The term oncogene addiction, or “driver mutation” is pretty central to most of the exciting progress being made in drug development for prostate cancer. At the outset, unlike breast cancer, ~95% of men with prostate cancer achieve some sort of remission with simple androgen ablation. This can take the form of surgical castration (orchiectomy), or the same thing can be achieved (lowering the T level in the blood) through administration of gonadotropin hormone releasing hormone analogs. The best known of these is probably leuprolide, but the same thing happens with other analogs, be they agonists, or the more recently marketed antagonist, degarelix. Overall, there is probably little difference which one is used.

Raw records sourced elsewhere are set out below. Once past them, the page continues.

-- ==== Sys2Proof/Laws/State.lean ====
section
/-!
SUPPORT. One lemma per field for each named update of the state, and what a field of a register reads after a write of it.
-/
namespace Sys2Proof.Machine

/-! ## Bits of a word -/

/-- What a word with a field replaced holds. -/
theorem withBits_toNat (x : Word) (lo w v : Nat) (h : lo + w ≤ 64) :
    (withBits x lo w v).toNat = x.toNat / 2 ^ (lo + w) * 2 ^ (lo + w) + v % 2 ^ w * 2 ^ lo + x.toNat % 2 ^ lo := by
  have hx := x.isLt
  have p1 : 0 < 2 ^ lo := Nat.two_pow_pos lo
  have p2 : 0 < 2 ^ w := Nat.two_pow_pos w
  have e1 : 2 ^ (lo + w) = 2 ^ lo * 2 ^ w := Nat.pow_add ..
  have e64 : 2 ^ 64 = 2 ^ (lo + w) * 2 ^ (64 - (lo + w)) := by rw [← Nat.pow_add]; congr 1; omega
  have d1 := Nat.div_add_mod x.toNat (2 ^ lo)
  have d2 := Nat.div_add_mod (x.toNat / 2 ^ lo) (2 ^ w)
  have m1 := Nat.mod_lt x.toNat p1
  have m2 := Nat.mod_lt v p2
  have q : x.toNat / 2 ^ (lo + w) = x.toNat / 2 ^ lo / 2 ^ w := by rw [e1, Nat.div_div_eq_div_mul]
  have hq : x.toNat / 2 ^ (lo + w) < 2 ^ (64 - (lo + w)) := by
    apply Nat.div_lt_of_lt_mul
    rw [← e64]
    exact hx
  unfold withBits bitsOf
  rw [BitVec.toNat_ofNat, q]
  generalize hA : x.toNat / 2 ^ lo / 2 ^ w = A at *
  generalize hB : x.toNat / 2 ^ lo % 2 ^ w = B at *
  generalize hC : x.toNat % 2 ^ lo = C at *
  generalize hV : v % 2 ^ w = V at *
  have ex : x.toNat = A * 2 ^ (lo + w) + B * 2 ^ lo + C := by
    rw [← d1, ← d2, e1]
    rw [Nat.mul_add, Nat.mul_comm A, Nat.mul_assoc, Nat.mul_comm B]
  have es : x.toNat - B * 2 ^ lo + V * 2 ^ lo = A * 2 ^ (lo + w) + V * 2 ^ lo + C := by omega
  rw [es]
  apply Nat.mod_eq_of_lt
  have hVC : V * 2 ^ lo + C < 2 ^ (lo + w) := by
    have : (V + 1) * 2 ^ lo ≤ 2 ^ w * 2 ^ lo := Nat.mul_le_mul_right _ m2
    rw [e1, Nat.mul_comm (2 ^ lo)]
    rw [Nat.add_mul, Nat.one_mul] at this
    omega
  have hA' : (A + 1) * 2 ^ (lo + w) ≤ 2 ^ (64 - (lo + w)) * 2 ^ (lo + w) := Nat.mul_le_mul_right _ (by omega)
  have e64' : (18446744073709551616 : Nat) = 2 ^ (64 - (lo + w)) * 2 ^ (lo + w) := by
    rw [Nat.mul_comm, ← e64] <;> decide
  rw [Nat.add_mul, Nat.one_mul] at hA'
  have e0 : (2 : Nat) ^ 64 = 18446744073709551616 := by decide
  omega

/-- The field written reads as its value. -/
theorem bitsOf_withBits_self (x : Word) (lo w v : Nat) (h : lo + w ≤ 64) : bitsOf (withBits x lo w v) lo w = v % 2 ^ w := by
  have p1 : 0 < 2 ^ lo := Nat.two_pow_pos lo
  unfold bitsOf
  rw [withBits_toNat x lo w v h]
  have e1 : 2 ^ (lo + w) = 2 ^ w * 2 ^ lo := by rw [Nat.add_comm]; exact Nat.pow_add ..
  rw [e1, ← Nat.mul_assoc, ← Nat.add_mul, Nat.mul_comm _ (2 ^ lo), Nat.mul_add_div p1,
    Nat.div_eq_of_lt (Nat.mod_lt _ p1), Nat.add_zero, Nat.mul_comm _ (2 ^ w), Nat.mul_add_mod, Nat.mod_mod]

/-- A field above the one written. -/
theorem bitsOf_withBits_above (x : Word) (lo w v l n : Nat) (h : lo + w ≤ 64) (a : lo + w ≤ l) :
    bitsOf (withBits x lo w v) l n = bitsOf x l n := by
  have p1 : 0 < 2 ^ lo := Nat.two_pow_pos lo
  have p2 : 0 < 2 ^ w := Nat.two_pow_pos w
  unfold bitsOf
  rw [withBits_toNat x lo w v h]
  obtain ⟨k, rfl⟩ := Nat.exists_eq_add_of_le a
  have hVC : v % 2 ^ w * 2 ^ lo + x.toNat % 2 ^ lo < 2 ^ (lo + w) := by
    have : (v % 2 ^ w + 1) * 2 ^ lo ≤ 2 ^ w * 2 ^ lo := Nat.mul_le_mul_right _ (Nat.mod_lt _ p2)
    have := Nat.mod_lt x.toNat p1
    rw [Nat.pow_add, Nat.mul_comm (2 ^ lo)]
    rw [Nat.add_mul, Nat.one_mul] at *
    omega
  rw [Nat.pow_add 2 (lo + w) k, ← Nat.div_div_eq_div_mul, ← Nat.div_div_eq_div_mul, Nat.add_assoc, Nat.mul_comm,
    Nat.mul_add_div (Nat.two_pow_pos _), Nat.div_eq_of_lt hVC, Nat.add_zero]

/-- A field below the one written. -/
theorem bitsOf_withBits_below (x : Word) (lo w v l n : Nat) (h : lo + w ≤ 64) (b : l + n ≤ lo) :
    bitsOf (withBits x lo w v) l n = bitsOf x l n := by
  unfold bitsOf
  rw [withBits_toNat x lo w v h]
  obtain ⟨k, rfl⟩ := Nat.exists_eq_add_of_le b
  rw [← Nat.mod_mul_right_div_self, ← Nat.mod_mul_right_div_self, ← Nat.pow_add]
  congr 1
  have e : x.toNat / 2 ^ (l + n + k + w) * 2 ^ (l + n + k + w) + v % 2 ^ w * 2 ^ (l + n + k) + x.toNat % 2 ^ (l + n + k) =
      2 ^ (l + n) * (x.toNat / 2 ^ (l + n + k + w) * 2 ^ (k + w) + v % 2 ^ w * 2 ^ k) + x.toNat % 2 ^ (l + n + k) := by
    simp only [Nat.mul_add, Nat.pow_add, Nat.mul_comm, Nat.mul_left_comm, Nat.mul_assoc]
  rw [e, Nat.mul_add_mod, Nat.mod_mod_of_dvd _ (Nat.pow_dvd_pow 2 (Nat.le_add_right _ _))]

/-- The field written reads as its value. -/
theorem State.fld_setFld_self (s : State) (f : Field) (u i v : Nat) (h : f.lo + f.width ≤ 64) :
    (s.setFld f u i v).fld f u i = v % 2 ^ f.width := by
  unfold State.fld State.setFld
  rw [State.rd_wr_self, bitsOf_withBits_self _ _ _ _ h]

The newer drugs are all designed to further inhibit testosterone stimulation in other ways. Examples include the better androgen receptor blockers (AR) like MDV-3100 or ARN-509 which are improvements on the small molecule blockers initially developed like flutamide or the more commonly used bicalutamide. Still in the laboratory phase are potentially even better blockers like a small molecule called EPI-001 that exerts its action not through blocking androgen binding to its receptor, rather blocking the receptor itself from interacting with DNA in the nucleus or with other proteins. Clearly there are many other approaches to the AR that will eventually lead to newer and better drugs. Blocking the cancer cells from making their own testosterone as is done with abiraterone or TAK-700 is a good example. However, as Peter Nelson outlines in a lovely review article in the Journal of Clinical Oncology this week, additional mechanisms of resistance emerge. He has characterized this as different “states” of prostate cancer cell existence as shown in this figure from his publication:
Of course it is important to understand that even this level of complexity is far too simple. The feedback loops that are activated when AR is blocked, or when it is no longer active are many and varied and will require a great deal of further work. Already, trials are evaluating mtor inhibitors like temsirolimus in blocking some of these feedback loops. Nevertheless, it is great to see the increasing knowledge that will lead to suppression of prostate cancer in patients, and as I have often said, in this field if we can keep patients alive long enough to die of a heart attack or some other malady, we can claim it as a “cure”.